Однажды к моему отцу пришел знакомый мне молодой офицер. И вдруг я обнаружил рядом с ним лицо, силуэт, два зеленовато-голубых глаза, смотревших на меня с немым вопросом, стройную, изящную фигуру — словом, видение из сказки. С тех пор во мне живет память о графине Юлии Паго — так её звали. Её взгляд был всегда со мной, он светил мне ночами и днями в этой долгой кровавой ночи. Она казалась мне совершенно недоступной, но думаю, именно её недоступность и возбуждала меня, и влекла к ней. Она была истинной дамой моего сердца, для которой я был готов на любые испытания.

Мы проводили долгие вечера вместе, уничтожая её семейные архивы, которые могли бы вызвать ярость большевиков. Возле неё меня охватывало сильное волнение. Юлия, конечно же, ощущала моё смятение, но делала вид, что ничего не замечает. Но она всегда была кокетлива и принаряжалась к моему приходу. Юлия пользовалась духами с нежным запахом, и он ударял мне в голову. Я хорошо понимал причину своих волнений. Но кто может знать границу мальчишеской робости в пятнадцать лет! А чувственность!

Другую женщину поры моей юности звали Ася. Она была совсем иной, чем Юлия. Её мужем был советский чиновник, которого поселили у нас. Она казалась настолько смуглой, с матовым оттенком кожи, насколько Юлия почти прозрачной. Это был совершенный образ простой красавицы-украинки, созревшей под лучами южного солнца. Иногда тень алчности, казавшейся мне почти злобной, искажала её черты. Желание пылало во мне. Я даже стал бояться снов. Она являлась мне в греёзах, мучая и изматывая меня. Её пышное тело меня влекло, и это страшило меня. В ней было неистовство физической страсти, оно и провоцировало, и отталкивало меня. Я разрывался от этого двойного чувства, желая то, что презирал. Кому знакомы муки чувственности, не увидит в том большой тайны. И с той и с другой, Юлией или Асей, я, в силу воспитания, ощущал себя на краю грехопадения и избегал физической связи с такой же инстинктивной осторожностью, с какой на протяжении всей своей жизни относился к людям, которые могли бы отнять мои скрытые силы.

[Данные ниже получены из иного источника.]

/-- BT r/m16,r16 : `0F A3 /r` with OS=16 (R344). -/
def execBtRm16R16 (rm : RM) (r : Reg) (s : State) : Out := runSeq (regOffset 16 r (btOp 16 rm)) s

/-- BT r/m32,r32 : `0F A3 /r` with OS=32 (R344). -/
def execBtRm32R32 (rm : RM) (r : Reg) (s : State) : Out := runSeq (regOffset 32 r (btOp 32 rm)) s

/-- BT r/m16,imm8 : `0F BA /4 ib` with OS=16 (R344). -/
def execBtRm16Imm8 (rm : RM) (imm : BitVec 8) (s : State) : Out := runSeq (btOp 16 rm (immOffset 16 imm)) s

/-- BT r/m32,imm8 : `0F BA /4 ib` with OS=32 (R344). -/
def execBtRm32Imm8 (rm : RM) (imm : BitVec 8) (s : State) : Out := runSeq (btOp 32 rm (immOffset 32 imm)) s

/-- BTC r/m16,r16 : `0F BB /r` with OS=16 (R345). -/
def execBtcRm16R16 (rm : RM) (r : Reg) (s : State) : Out := runSeq (regOffset 16 r (bitModify 16 (fun b => !b) rm)) s

/-- BTC r/m32,r32 : `0F BB /r` with OS=32 (R345). -/
def execBtcRm32R32 (rm : RM) (r : Reg) (s : State) : Out := runSeq (regOffset 32 r (bitModify 32 (fun b => !b) rm)) s

/-- BTC r/m16,imm8 : `0F BA /7 ib` with OS=16 (R345). -/
def execBtcRm16Imm8 (rm : RM) (imm : BitVec 8) (s : State) : Out :=
  runSeq (bitModify 16 (fun b => !b) rm (immOffset 16 imm)) s

/-- BTC r/m32,imm8 : `0F BA /7 ib` with OS=32 (R345). -/
def execBtcRm32Imm8 (rm : RM) (imm : BitVec 8) (s : State) : Out :=
  runSeq (bitModify 32 (fun b => !b) rm (immOffset 32 imm)) s

/-- BTR r/m16,r16 : `0F B3 /r` with OS=16 (R346). -/
def execBtrRm16R16 (rm : RM) (r : Reg) (s : State) : Out :=
  runSeq (regOffset 16 r (bitModify 16 (fun _ => false) rm)) s

/-- BTR r/m32,r32 : `0F B3 /r` with OS=32 (R346). -/
def execBtrRm32R32 (rm : RM) (r : Reg) (s : State) : Out :=
  runSeq (regOffset 32 r (bitModify 32 (fun _ => false) rm)) s

/-- BTR r/m16,imm8 : `0F BA /6 ib` with OS=16 (R346). -/
def execBtrRm16Imm8 (rm : RM) (imm : BitVec 8) (s : State) : Out :=
  runSeq (bitModify 16 (fun _ => false) rm (immOffset 16 imm)) s

/-- BTR r/m32,imm8 : `0F BA /6 ib` with OS=32 (R346). -/
def execBtrRm32Imm8 (rm : RM) (imm : BitVec 8) (s : State) : Out :=
  runSeq (bitModify 32 (fun _ => false) rm (immOffset 32 imm)) s

/-- BTS r/m16,r16 : `0F AB /r` with OS=16 (R347). -/
def execBtsRm16R16 (rm : RM) (r : Reg) (s : State) : Out :=
  runSeq (regOffset 16 r (bitModify 16 (fun _ => true) rm)) s

/-- BTS r/m32,r32 : `0F AB /r` with OS=32 (R347). -/
def execBtsRm32R32 (rm : RM) (r : Reg) (s : State) : Out :=
  runSeq (regOffset 32 r (bitModify 32 (fun _ => true) rm)) s

/-- BTS r/m16,imm8 : `0F BA /5 ib` with OS=16 (R347). -/
def execBtsRm16Imm8 (rm : RM) (imm : BitVec 8) (s : State) : Out :=
  runSeq (bitModify 16 (fun _ => true) rm (immOffset 16 imm)) s

/-- BTS r/m32,imm8 : `0F BA /5 ib` with OS=32 (R347). -/
def execBtsRm32Imm8 (rm : RM) (imm : BitVec 8) (s : State) : Out :=
  runSeq (bitModify 32 (fun _ => true) rm (immOffset 32 imm)) s

/-- NOT r/m8 : `F6 /2` (R348). -/
def execNotRm8 (rm : RM) (s : State) : Out := runSeq (notOp 8 rm) s

/-- NOT r/m16 : `F7 /2` with OS=16 (R348). -/
def execNotRm16 (rm : RM) (s : State) : Out := runSeq (notOp 16 rm) s

/-- NOT r/m32 : `F7 /2` with OS=32 (R348). -/
def execNotRm32 (rm : RM) (s : State) : Out := runSeq (notOp 32 rm) s

/-- OR AL,imm8 : `0C ib` (R349). -/
def execOrAlImm8 (imm : BitVec 8) (s : State) : Out := runSeq (opRmImm 8 (aluOr 8) (.reg rA) imm) s

/-- OR AX,imm16 : `0D iw` with OS=16 (R349). -/
def execOrAxImm16 (imm : BitVec 16) (s : State) : Out := runSeq (opRmImm 16 (aluOr 16) (.reg rA) imm) s

/-- OR EAX,imm32 : `0D id` with OS=32 (R349). -/
def execOrEaxImm32 (imm : BitVec 32) (s : State) : Out := runSeq (opRmImm 32 (aluOr 32) (.reg rA) imm) s

/-- OR r/m8,imm8 : `80 /1 ib` (R349). -/
def execOrRm8Imm8 (rm : RM) (imm : BitVec 8) (s : State) : Out := runSeq (opRmImm 8 (aluOr 8) rm imm) s

/-- OR r/m16,imm16 : `81 /1 iw` with OS=16 (R349). -/
def execOrRm16Imm16 (rm : RM) (imm : BitVec 16) (s : State) : Out := runSeq (opRmImm 16 (aluOr 16) rm imm) s

/-- OR r/m32,imm32 : `81 /1 id` with OS=32 (R349). -/
def execOrRm32Imm32 (rm : RM) (imm : BitVec 32) (s : State) : Out := runSeq (opRmImm 32 (aluOr 32) rm imm) s

/-- OR r/m16,imm8 : `83 /1 ib` with OS=16 (R349). -/
def execOrRm16Imm8 (rm : RM) (imm : BitVec 8) (s : State) : Out :=
  runSeq (opRmImm 16 (aluOr 16) rm (imm.signExtend 16)) s

/-- OR r/m32,imm8 : `83 /1 ib` with OS=32 (R349). -/
def execOrRm32Imm8 (rm : RM) (imm : BitVec 8) (s : State) : Out :=
  runSeq (opRmImm 32 (aluOr 32) rm (imm.signExtend 32)) s

/-- OR r/m8,r8 : `08 /r` (R349). -/
def execOrRm8R8 (rm : RM) (r : Reg) (s : State) : Out := runSeq (opRmReg 8 (aluOr 8) rm r) s

/-- OR r/m16,r16 : `09 /r` with OS=16 (R349). -/
def execOrRm16R16 (rm : RM) (r : Reg) (s : State) : Out := runSeq (opRmReg 16 (aluOr 16) rm r) s

/-- OR r/m32,r32 : `09 /r` with OS=32 (R349). -/
def execOrRm32R32 (rm : RM) (r : Reg) (s : State) : Out := runSeq (opRmReg 32 (aluOr 32) rm r) s

/-- OR r8,r/m8 : `0A /r` (R349). -/
def execOrR8Rm8 (r : Reg) (rm : RM) (s : State) : Out := runSeq (opRegRm 8 (aluOr 8) r rm) s
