-- ==== Sys2Proof/Machine/Prefix.lean ====
section
/-! DEFINITION. The eleven prefix bytes (30_encoding.md R172 to R176, R200, R201). -/

namespace Sys2Proof.Machine

/-! ## Prefixes (30_encoding.md R172, R173) -/

/-- Read a prefix byte: a second prefix of one group is refused (R173, D80); else the latch is set and the instruction
goes on. -/
def latch (taken : Prefixes → Bool) (mark : Prefixes → Prefixes) (s : State) : Out :=
  if taken s.pfx then .refused .redundantPrefix else .next { s with pfx := mark s.pfx }

/-- Group 1 is taken: LOCK, REPNE or REP was read. -/
def group1 (p : Prefixes) : Bool := p.lock || p.rep != .none

/-- Read a segment-override prefix (R176). -/
def latchSeg (sr : SegReg) (s : State) : Out :=
  latch (fun p => p.seg.isSome) (fun p => { p with seg := some sr }) s

/-- LOCK : `F0` (R200). -/
def execLock (s : State) : Out := latch group1 (fun p => { p with lock := true }) s

/-- REPNE : `F2` (R448). -/
def execRepne (s : State) : Out := latch group1 (fun p => { p with rep := .repne }) s

/-- REP : `F3` (R448). -/
def execRep (s : State) : Out := latch group1 (fun p => { p with rep := .rep }) s

/-- CS: : `2E` (R176). -/
def execSegCs (s : State) : Out := latchSeg .cs s

/-- SS: : `36` (R176). -/
def execSegSs (s : State) : Out := latchSeg .ss s

/-- DS: : `3E` (R176). -/
def execSegDs (s : State) : Out := latchSeg .ds s

/-- ES: : `26` (R176). -/
def execSegEs (s : State) : Out := latchSeg .es s

/-- FS: : `64` (R176). -/
def execSegFs (s : State) : Out := latchSeg .fs s

/-- GS: : `65` (R176). -/
def execSegGs (s : State) : Out := latchSeg .gs s

/-- OPSIZE : `66` (R174). -/
def execOpSize (s : State) : Out := latch (fun p => p.os) (fun p => { p with os := true }) s

/-- ADDRSIZE : `67` (R175). -/
def execAddrSize (s : State) : Out := latch (fun p => p.as) (fun p => { p with as := true }) s

end Sys2Proof.Machine
end

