-- ==== Sys2Proof/Machine/Dispatch.lean ====
section
/-! DEFINITION. The dispatch: one arm per constructor of `Instr`, each one direct call of a meaning. -/

namespace Sys2Proof.Machine
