-- ==== Sys2Proof/Safety.lean ====
section
/-! DEFINITION. The terms that claims are stated in: the invariants that every step keeps, what an operand holds, the
state an instruction leaves when it completes, and the frame of memory. -/

namespace Sys2Proof.Machine

/-! ## Invariants -/

/-- CR0 and CR4 hold a legal value: ET reads 1, PG is clear (a load that would set it is refused), NW only with CD, and
the reserved bits clear (10_state.md R71, R74). -/
def State.controlOk (s : State) : Prop :=
  s.cr0.getLsbD 4 = true ∧ s.cr0.getLsbD 31 = false ∧ (s.cr0.getLsbD 29 = true → s.cr0.getLsbD 30 = true) ∧
  s.cr0 &&& cr0Reserved = 0#32 ∧ s.cr4 &&& 0xFFFFFE03#32 = 0#32

/-- LDTR holds an LDT descriptor where it is valid, and TR a busy TSS (10_state.md R81; 49_system_1.md R757, R760). -/
def State.systemOk (s : State) : Prop :=
  (s.ldtr.valid = true → s.ldtr.ty = 2#4) ∧ (s.tr.ty = 3#4 ∨ s.tr.ty = 0xB#4)

/-- The invariant of the data: memory and the caches' record are in their canonical form, no prefix is pending between
instructions, and the control and system registers hold legal values. -/
def State.inv (s : State) : Prop :=
  s.mem.wf = true ∧ cellsRise 0 s.dirty = true ∧ (∀ c ∈ s.dirty, c.1 < 2 ^ 32) ∧ s.pfx = noPrefixes ∧
  s.controlOk ∧ s.systemOk

/-- The invariant of the mode: outside protected mode CPL is 0 and VM is clear, and virtual-8086 mode runs at CPL 3
(10_state.md R37; 60_exceptions.md R880). -/
def State.modeOk (s : State) : Prop :=
  (s.pe = false → s.cpl = 0#2 ∧ s.flags.vm = false) ∧ (s.flags.vm = true → s.cpl = 3#2)

/-! ## Operands -/

/-- The value of an r/m operand of width `w` (30_encoding.md R193). -/
def State.rmVal (s : State) (w : Nat) : RM → BitVec w
  | .reg r => s.gpr.read w r
  | .mem e => BitVec.ofNat w (s.readLin (s.linear (s.eaLoc e)) (bytesOf w))

/-- A place can be read: its checks pass, and RAM or ROM answers. What a read does at a device and where nothing answers
is stated on its own (`LoadsAnywhere`). -/
def State.reads (s : State) (l : Loc) (n al : Nat) : Prop :=
  readFault s l n al = none ∧ s.quiet (s.linear l) n = true

/-- A place can be read and then written. -/
def State.updates (s : State) (l : Loc) (n al : Nat) : Prop :=
  writeFault s l n al = none ∧ s.quiet (s.linear l) n = true

/-- An r/m operand can be read: a register, or memory that can be read. -/
def State.canRead (s : State) (w : Nat) : RM → Prop
  | .reg _ => True
  | .mem e => s.reads (s.eaLoc e) (bytesOf w) (bytesOf w)

/-- An r/m operand can be read and then written. -/
def State.canWrite (s : State) (w : Nat) : RM → Prop
  | .reg _ => True
  | .mem e => s.updates (s.eaLoc e) (bytesOf w) (bytesOf w)

/-- An r/m operand can be stored to: a register, or memory that passes the checks of a write, whatever stands there. -/
def State.canStore (s : State) (w : Nat) : RM → Prop
  | .reg _ => True
  | .mem e => writeFault s (s.eaLoc e) (bytesOf w) (bytesOf w) = none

Я не был столь наивен и понимал потребности и горячку своего возраста. Я даже вкусил любви больше, чем многие мои сверстники той эпохи. Но как легко заменить любовь мечтой! Сама природа, в лоне которой я жил, обладала чувственностью. Я вторил её ритму, её вселенскому пульсу, этой неустранимой потребности воспроизводить себя, распространяться. Вот потому-то я и поклонялся липе как могучему и сильному существу. Было ли то игрой? Может быть, вначале. В дальнейшем — уже не знаю. Это существо было, оно связывало меня с жизнью, которая будет длиться вечно. Я вспоминаю, как прижимался к липе, пытался обнять её протянутыми руками словно для того, чтобы похитить у неё немного её силы. Я буквально мечтал слиться плотью с этой могучей жизнью. Такая любовь чиста.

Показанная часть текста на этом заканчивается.